I smile at her. “Thanks. I’m Owen, by the way.”
“Bedwyn,” she returns, with an unnecessary bow. “And thank you for binding my hand. I—I don’t like blood.”
I shudder at the unbidden memory of the train passengers, slaughtered in the wood. Of my mother, cradling her heart in her hands. “I don’t either,” I reply, and climb the stairs.
I want to search the palace for any sign of Awela, but it proves more difficult than I’d thought. There are servants and nobility roaming the halls, and I’m terrified of bumping into the king around every corner. I do my best, darting down hallways and hiding behind large potted trees, the sight of which make my skin crawl.
It seems the king is obsessed with the Gwydden and the wood—there’s evidence of her influence everywhere, from murals and tapestries depicting the wood itself to floor tiles patterned with leaf designs, and, of course, the potted trees. Each floor seems to be going for a slightly different section of the forest—oaks on one floor, elms on another, birches on another still. These last ones make me shiver.
Every hallway flickers with more of those eerie electric lights. The whole palace hums with them, giving it an unnerving energy that feels like insects crawling up my spine.
I wind my way nearly to the top floor of the palace without finding the slightest hint of Awela’s whereabouts. But at least now I have a general idea of the layout, and can focus my search better tomorrow.
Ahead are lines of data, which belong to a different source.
/-- Every barrier of a block, after a group of it ended. -/
def barAll (c : Core) (base size : Nat) : Core :=
  (List.range 8).foldl (fun c b => if (c.bar b).owned && (c.bar b).base == base then barTry c size b else c) c

/-- Release and reset the barriers of a block. -/
def releaseBars (c : Core) (base : Nat) : Core :=
  (List.range 8).foldl (fun c b => if (c.bar b).owned && (c.bar b).base == base then c.setBar b {} else c) c

/-- Release the fragment bank a group holds. -/
def releaseBank (c : Core) (g : Nat) : Core :=
  (List.range 2).foldl (fun c j => if (c.bankAt j).owner = some g then c.setBank j {} else c) c

/-- Every token of a group counts zero. -/
def Group.quiet (g : Group) : Bool := g.tokens.all fun t => t.2.count == 0

/-- An ended group whose tokens count nothing leaves its slot idle; the block ends with its last group and
gives its barriers back, and the step ends with its last block (R134). -/
def drainEnd (s : State) (c g : Nat) : State :=
  let x := s.grp c g
  if x.st = .draining ∧ x.quiet then
    let s := s.setGrp c g { pc := x.pc, trapCode := x.trapCode, trapDetail := x.trapDetail, trapLane := x.trapLane,
                            nextAcc := x.nextAcc }
    let s := if (blockSlots x.base x.size).all fun k => (s.grp c k).st == .idle || (s.grp c k).base != x.base
      then s.updCore c fun co => releaseBars co x.base else s
    stepEnd s x.req
  else s

/-- A group ends: its slot drains (R134), it counts as arrived at the barriers of its block (R148), and its
fragment bank is free again (log 14). -/
def endGroup (s : State) (c g : Nat) : State :=
  let x := s.grp c g
  let s := s.setGrp c g { x with st := .draining, stall := .none, mask := 0, live := 0, stack := [], stop := none,
                                 outst := [], fetch := [], pend := none }
  let s := s.updCore c fun co => barAll (releaseBank co g) x.base x.size
  drainEnd s c g

/-- Abort the block a group belongs to (R149): its groups stop, its barriers are released and reset, and its
slots drain. -/
def abortBlock (s : State) (c g : Nat) : State :=
  let x := s.grp c g
  let ks := (x.slots).filter fun k => (s.grp c k).st ≠ .idle
  let s := s.updCore c fun co => releaseBars co x.base
  let s := ks.foldl (fun s k =>
    let y := s.grp c k
    let s := s.setGrp c k { y with st := .draining, stall := .none, mask := 0, live := 0, stack := [], stop := none,
                                   outst := [], fetch := [], pend := none, arrived := 0 }
    s.updCore c fun co => releaseBank co k) s
  ks.foldl (fun s k => drainEnd s c k) s

/-- The Visor may not hold groups of this core (R151): its stream is class 0, is not shed or stopped, and an
image runs. -/
def class0Core (s : State) (c : Nat) : Bool :=
  match s.ownerOf (clusterOf c) with
  | some r => r.cls == 0 && (s.stream r.id).state != 3 && (s.stream r.id).state != 4
  | none => false

/-- How a trap ends its request (R150): reason 9, 8 or 3. `why` is the reason a descriptor error carries. -/
def trapReason (code detail why : Nat) : Nat :=
  if code = 0x0C ∨ code = 0x0D then 9
  else if code = 0x08 then (if detail = 2 then 9 else if detail = 1 then 8 else 3)
  else if code = 0x03 then (if why = 9 ∨ why = 8 then why else 3)
  else 3

/-- Abort every block that runs a request's step. -/
def abortBlocksOf (s : State) (n slot : Nat) : State :=
  s.cores.foldl (fun s e => e.2.groups.foldl (fun s g =>
    if g.2.req = some (n, slot) ∧ (s.grp e.1 g.1).st ≠ .idle ∧ (s.grp e.1 g.1).st ≠ .draining then abortBlock s e.1 g.1
    else s) s) s

/-- End a request that lost a sequence, or commanded a lost one (R208): its blocks are aborted and it fails with
reason 0x08; the stream is not shed. -/
def endLost (s : State) (n slot : Nat) : State := failRequest (abortBlocksOf s n slot) n slot 8
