-- ==== Sys2Proof/Machine/Async.lean ====
section
/-! DEFINITION. The asynchronous family (8.6): issue of descriptors and launches, WAIT, and the running of
matrix, element-wise and DMA descriptors (5.5, 5.8). -/

namespace Sys2Proof.Machine

/-! ### Issue -/

/-- Address of the descriptor an issue names (Table 8-6). -/
def descAddr (x : Group) (w : Nat) : Nat := (x.rdN (fRd w) 0 1 + fld w 35 16) % 2 ^ 32

/-- The 64 bytes lie in local memory on a 64-byte boundary (R119). -/
def descPlaceOk (a : Nat) : Bool := decide (a % 64 = 0) && decide (a + 64 ≤ 0x100000)

/-- The descriptor's own bytes meet an uncorrectable error. -/
def descBad : Ecc → Bool
  | .lmUncorrectable _ => true
  | _ => false

/-- Count an issue on its token and go on. -/
def issued (s : State) (c g k : Nat) : State :=
  s.updGrp c g fun x => (x.setToken k { x.token k with count := (x.token k).count + 1 }).next

/-- The bytes at an address of a core's local memory. -/
def lmBytes (s : State) (c a n : Nat) : List Byte := mread (s.core c).lm a n

/-- Issue a descriptor that `check` passes (R99): `tok` finds its token, `put` places it in its queue of `depth`
entries. An address that is not a multiple of 64 in local memory ends in cause 0x07 before any other check; chapter 6 says so
of PALM.ISSUE, of the others it is the model's choice (log 21). An issue that stalls for room reads and checks its descriptor
anew when it is tried again, so what the bytes are then decides (the model's choice; log 21). -/
def issueDesc (tok : List Byte → Nat) (check : List Byte → Nat → Option Nat) (palm : Bool) (depth : Core → Nat) (put : Core → QEnt → Core) :
    Body := fun s c g w ecc =>
  let x := s.grp c g
  let a := descAddr x w
  let bytes := lmBytes s c a 64
  let k := tok bytes
  let cause := if !descPlaceOk a then some 7
    else if palm then none
    else (check bytes (4096 * (s.core c).codeBase)).orElse fun _ => if descBad ecc then some 0x20 else none
  match cause with
  | some e => descTrap s c g 2 e
  | none =>
    let s := lmEcc s c ecc
    if 16 ≤ depth (s.core c) ∨ 15 ≤ (x.token k).count then stallRetry s c g
    else issued (s.updCore c fun co => put co { grp := g, bytes := bytes, palm := palm, bad := palm && descBad ecc }) c g k

/-- The token of a DMA descriptor or a launch (Tables 5-5 and 6-4). -/
def tokenAt1 (b : List Byte) : Nat := fld (rd b 1 1) 6 4

/-- The effect of MX.ISSUE; the token stands in byte 3 (Table 5-2). -/
def bodyMxIssue : Body :=
  issueDesc (fun b => fld (rd b 3 1) 6 4) checkMx false (fun co => co.mq.length) fun co e => { co with mq := co.mq ++ [e] }
/-- The effect of DMA.ISSUE. -/
def bodyDmaIssue : Body :=
  issueDesc tokenAt1 checkDma false (fun co => co.dq.length) fun co e => { co with dq := co.dq ++ [e] }
/-- The effect of PALM.ISSUE: only the address is checked (R119). -/
def bodyPalmIssue : Body :=
  issueDesc tokenAt1 (fun _ _ => none) true (fun co => co.dq.length) fun co e => { co with dq := co.dq ++ [e] }

/-- Issue MX.ISSUE. -/
def execMxIssue (c : Fin 272) (g : Fin 16) (ecc : Ecc) (s : State) : Host.Outcome State Fault Refusal :=
  .next (issueAs 0x60 c g ecc s bodyMxIssue)
/-- Issue DMA.ISSUE. -/
def execDmaIssue (c : Fin 272) (g : Fin 16) (ecc : Ecc) (s : State) : Host.Outcome State Fault Refusal :=
  .next (issueAs 0x61 c g ecc s bodyDmaIssue)
/-- Issue PALM.ISSUE. -/
def execPalmIssue (c : Fin 272) (g : Fin 16) (ecc : Ecc) (s : State) : Host.Outcome State Fault Refusal :=
  .next (issueAs 0x62 c g ecc s bodyPalmIssue)

/-! ### WAIT (R167) -/

/-- The tokens of a mask. -/
def tokensOf (m : Nat) : List Nat := (List.range 8).filter fun k => bit m k

/-- Every named count reads zero. -/
def countsZero (x : Group) (m : Nat) : Bool := (tokensOf m).all fun k => (x.token k).count == 0

/-- The counts have reached zero: WAIT writes rd, clears the tokens and retires; an error bit leaves the
descriptor error for the next instruction, with the lowest such token (R167, R103). -/
def finishWait (x : Group) (sel m : Nat) : Group :=
  let ts := tokensOf m
  let fl := ts.foldl (fun f k => f ||| (x.token k).flags) 0
  let er := ts.filter fun k => (x.token k).err
  let v := fl % 16 + 16 * b2n (!er.isEmpty) + 256 * er.foldl setBit 0
  let y := ts.foldl (fun y k => y.setToken k {}) x
  { (y.wrN sel 0 1 v).next with pend := er.head?.map fun k => (k, (x.token k).why) }

/-- The effect of WAIT. -/
def bodyWait : Body := fun s c g w _ =>
  let m := fld w 23 16
  s.updGrp c g fun x =>
    if bit w 24 then
      (x.wrN (fRd w) 0 1 (((tokensOf m).filter fun k => (x.token k).count != 0).foldl setBit 0)).next
    else if countsZero x m then finishWait x (fRd w) m
    else { x with stall := .tokens (fRd w) m }

/-- Issue WAIT. -/
def execWait (c : Fin 272) (g : Fin 16) (ecc : Ecc) (s : State) : Host.Outcome State Fault Refusal :=
  .next (issueAs 0x63 c g ecc s bodyWait)

/-- The stall of a WAIT ends where its counts read zero. -/
def endWait (x : Group) : Group :=
  match x.stall with
  | .tokens sel m => if countsZero x m then finishWait x sel m else x
  | _ => x

/-- WAIT_COMPLETE: a stalled WAIT whose counts have reached zero retires. -/
def execWaitComplete (c : Fin 272) (g : Fin 16) (s : State) : Host.Outcome State Fault Refusal :=
  .next (if (s.grp c g).st = .running then s.updGrp c g endWait else s)

/-! ### Writes of others under way (R101) -/

/-- What the matrix-queue descriptors under way write or have written, though it is not yet visible. -/
def comingMx (s : State) (c : Nat) : List (Nat × Byte) :=
  (s.core c).mxRun.flatMap fun r =>
    let d := parseMx r.ent.bytes
    byteWrites (d.run (mixMem r.seen (s.core c).lm s.freeCtr).1 d.m).1

/-- What the DMA transfer into local memory under way writes or has written. -/
def comingDma (s : State) (c : Nat) : List (Nat × Byte) :=
  (s.core c).dmaRun.flatMap fun r =>
    let d := parseDma r.ent.bytes
    if d.out then []
    else byteWrites ((List.range (r.cut.getD d.rows)).map fun i => (d.loc + i * d.locStr, devPeek s (d.dev + i * d.devStr) d.rowBytes))

/-- What the core's started launches write or have written, but for launch `but`. -/
def comingLaunches (s : State) (c : Nat) (but : Option Nat) : List (Nat × Byte) :=
  (s.launches.filter fun e => e.2.core == c && e.2.cause == 0 && !e.2.started.isEmpty && some e.1 != but).flatMap fun e =>
    byteWrites (palmRun s (parsePalm e.2.bytes) (mixMem e.2.seen (s.core c).lm s.freeCtr).1).1

/-! ### Matrix-queue descriptors -/

/-- Kind and mode of a queued descriptor. -/
def QEnt.shape (e : QEnt) : Nat × Nat := ((parseMx e.bytes).kind, (parseMx e.bytes).mode)

/-- Ticks that cycles of a cluster take at least: at 2.5 GHz, which no fitted clock exceeds (R51, R90). -/
def cycleTicks (n : Nat) : Nat := cdiv (2 * n) 5

/-- A fragment instruction occupies A0 (R109): the cycles of Table 5-4 have not passed since its issue (log 23). -/
def a0Busy (s : State) (c : Nat) : Bool := decide (s.now < (s.core c).a0Free)

/-- A fragment instruction takes A0 for its cycles (Table 5-4), after those before it. -/
def takeA0 (s : State) (c cycles : Nat) : State :=
  s.updCore c fun co => { co with a0Free := max s.now co.a0Free + cycleTicks cycles }

/-- A matrix-queue descriptor with A0 in its mask occupies it (R94, R109): the one started last, whose start ended the occupancy
of those before it (R96), until its own cycles have passed (log 23). -/
def a0Desc (s : State) (c : Nat) : Bool :=
  (s.core c).mxRun.getLast?.any fun r =>
    let d := parseMx r.ent.bytes
    bit d.mask 0 && decide (s.now < r.since + cycleTicks d.busy)

/-- DESCRIPTOR_START: the head of the matrix queue starts (R96, R100, R109). -/
def execDescriptorStart (c : Fin 272) (s : State) : Host.Outcome State Fault Refusal :=
  let co := s.core c
  match co.mq with
  | [] => .next s
  | e :: es =>
    let d := parseMx e.bytes
    if !s.coreRuns c then .next s
    else if co.lastKind.any (· != e.shape) && !co.mxRun.isEmpty then .next s
    else if bit d.mask 0 && a0Busy s c then .next s
    else .next (s.setCore c { co with mq := es, mxRun := co.mxRun ++ [{ ent := e, since := s.now }], lastKind := some e.shape,
                                      mode := if d.ew then co.mode else d.mode })

/-- An uncorrectable local-memory error met by a descriptor or launch is reported (R103, Table 18-2); `code` is a launch's cause
of Table 6-5 (R363). -/
def descEvent (s : State) (c g : Nat) (code : Nat := 0) : State :=
  faultEvent s { cls := 3, source := 5, code := code, unitType := 2, unitId := c, stream := (((s.grp c g).req).map (·.1)).getD 0xFF,
                 reason := 9 }

/-- DESCRIPTOR_COMPLETE: the oldest running descriptor's writes become visible, its flags go to its token and
CORE_NUMFLAGS, and its count falls (R102). `stopRow` is the row at which an uncorrectable operand error stopped
it (R103). -/
def execDescriptorComplete (c : Fin 272) (stopRow : Option Nat) (s : State) : Host.Outcome State Fault Refusal :=
  let co := s.core c
  match co.mxRun with
  | [] => .next s
  | r :: rs =>
    if s.coreHeld c then .next s else
    let d := parseMx r.ent.bytes
    let mx := mixMem (r.seen ++ comingDma s c ++ comingLaunches s c none) co.lm s.freeCtr
    let o := d.run mx.1 (stopRow.getD d.m)
    let s := { s with freeCtr := mx.2 }
    let s := s.setCore c { co with mxRun := rs, perfDesc := (co.perfDesc + 1) % 2 ^ 32,
                                   perfBusy := (co.perfBusy + d.busy) % 2 ^ 32 }
    let s := orFlags (landLm s c r.seen o.1) c o.2
    let s := if stopRow.isSome then descEvent s c r.ent.grp else s
    .next (tokenDone s c r.ent.grp d.token o.2 stopRow.isSome 9)

/-! ### DMA -/

/-- DMA_START: the head of the DMA queue starts where it is a DMA descriptor and the engine is free. -/
def execDmaStart (c : Fin 272) (s : State) : Host.Outcome State Fault Refusal :=
  let co := s.core c
  match co.dq with
  | [] => .next s
  | e :: es =>
    if e.palm || !co.dmaRun.isEmpty || !s.coreRuns c then .next s
    else .next (s.setCore c { co with dq := es, dmaRun := [{ ent := e }] })

/-- Reason a bus error's detail gives a request (R150). -/
def busReason (detail : Nat) : Nat := if detail = 2 then 9 else if detail = 1 then 8 else 3

/-- Move the rows of a DMA descriptor from row `i` on, stopping at the first bus error: its reason, if any. `lm` is what it
reads of local memory, `seen` what others wrote meanwhile. -/
def dmaRows (c cls : Nat) (d : DmaDesc) (lm : Mem) (seen : List (Nat × Byte)) : Nat → Nat → State → Option Nat × State
  | 0, _, s => (none, s)
  | n + 1, i, s =>
    let dev := (d.dev + i * d.devStr)
    let loc := d.loc + i * d.locStr
    if d.out then
      match devStore s false cls dev (mread lm loc d.rowBytes) with
      | (some e, s) => (some (busReason e), s)
      | (none, s) => dmaRows c cls d lm seen n (i + 1) s
    else
      match devRead s false cls dev d.rowBytes (some (clusterOf c)) with
      | (.error e, s) => (some (busReason e), s)
      | (.ok b, s) => dmaRows c cls d lm seen n (i + 1) (landLm s c seen [(loc, b)])

/-- Before a DMA read: the host's listed lines of every row are recalled or invalidated (R270). -/
def dmaSnoop (d : DmaDesc) (cls : Nat) (s : State) : Bool × State :=
  (List.range d.rows).foldl (fun (a : Bool × State) i =>
    let r := snoopRead a.2 cls (d.dev + i * d.devStr) d.rowBytes
    (a.1 && r.1, r.2)) (true, s)

/-- The limits of the cluster let a DMA descriptor's requests go, and no Cuff holds one (R258, R314): it waits whole (log 52). -/
def dmaAllowed (d : DmaDesc) (cls : Nat) (s : State) : Bool × State :=
  (List.range d.rows).foldl (fun (a : Bool × State) i =>
    if a.1 then mayAccess a.2 0 cls (d.dev + i * d.devStr) d.rowBytes d.out else a) (true, s)

/-- DMA_COMPLETE: every byte has been moved and accepted; the descriptor completes under R102, or with its
token's error bit under R103, also where R320 has answered one of its requests. `lmRow` is the row whose local bytes met an uncorrectable error; the rows before it are moved. -/
def execDmaComplete (c : Fin 272) (lmRow : Option Nat) (s : State) : Host.Outcome State Fault Refusal :=
  let co := s.core c
  match co.dmaRun with
  | [] => .next s
  | r :: rs =>
    let d := parseDma r.ent.bytes
    let cls := s.coreClass c
    let al := dmaAllowed d cls s
    let sn := if d.out then (true, al.2) else dmaSnoop d cls al.2
    if !al.1 then .next al.2
    else if !sn.1 then .next sn.2
    else
      let mx := mixMem (r.seen ++ if d.out then comingMx s c ++ comingLaunches s c none else []) co.lm s.freeCtr
      let lost := if d.out then lmRow.filter fun k => decide (k < r.cut.getD d.rows) else none
      let stop := lost.orElse fun _ => r.cut
      let s := { sn.2 with freeCtr := mx.2 }.updCore c fun co => { co with dmaRun := rs, perfDesc := (co.perfDesc + 1) % 2 ^ 32 }
      let res := dmaRows c cls d mx.1 r.seen (stop.getD d.rows) 0 s
      let res := if res.1.isSome then res
        else if lost.isSome then (some 9, descEvent res.2 c r.ent.grp)
        else (r.cut.map fun _ => busReason 1, res.2)
      .next (tokenDone res.2 c r.ent.grp d.token 0 res.1.isSome (res.1.getD 0))

end Sys2Proof.Machine
end

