/-- Admit a region: its header stages close for 24 µs; its trim below VCMP is a free value of at most
100 mV. -/
def admitRegion (s : State) (c : Nat) (forced : Bool) : State :=
  let d := s.drawWord
  d.2.setRegion c { s.region c with waiting := false, gated := false, closing := true, forced := forced,
                                    trim := d.1.toNat % 101 }

/-- REGION_SWITCH_ON: admission when headroom covers the in-rush estimate of 8 A, headroom being the available
current less the measured one less 5 % (R328). -/
def execRegionSwitchOn (c : Fin 68) (measured : Nat) (s : State) : Host.Outcome State Fault Refusal :=
  let av := (availAmps s).1
  if nextRegion s = some c.val ∧ 100 * (measured + 8) ≤ 95 * av then .next (admitRegion s c false) else .next s

/-- SWITCH_ON_FORCED: a region that has waited 150 µs is admitted whatever the headroom (R328). -/
def execSwitchOnForced (c : Fin 68) (s : State) : Host.Outcome State Fault Refusal :=
  if nextRegion s = some c.val ∧ (s.region c).since + 150000 ≤ s.now then .next (admitRegion s c true) else .next s

/-- REGION_SWITCH_ON_END: the 64 stages of a region have ended (R328). -/
def execRegionSwitchOnEnd (c : Fin 68) (s : State) : Host.Outcome State Fault Refusal :=
  let r := s.region c
  if r.closing then .next (s.setRegion c { r with closing := false, forced := false }) else .next s

/-! ### The random source -/

/-- RNG_HEALTH_FAIL (R352): rng_ok is cleared, and no new SPDM session starts. -/
def execRngHealthFail (s : State) : Host.Outcome State Fault Refusal :=
  if s.sec.rngOk then
    .next (logEvent { s with sec := { s.sec with rngOk := false } } { cls := 3, source := 0x0D, stream := 0xFF })
  else .next s

end Sys2Proof.Machine
end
The stars have been out quite a while by the time I crawl into the horrible bunk in my dormitory. My exhausted body drops immediately into sleep, and I dream I hear Awela screaming.
I wake to the sharp blast of that damned trumpet, and drag myself from the bunk to do everything all over again.
Another day passes in an excruciating haze, and the second night’s search of the palace ends in disaster. I’m caught on the birch tree floor, and the guard who finds me drags me all the way to Taliesin’s office for judgment. Taliesin seems exasperated to have to suffer my presence again so soon after our last meeting. He barely looks at me as he waves a dismissive hand and orders me to be whipped.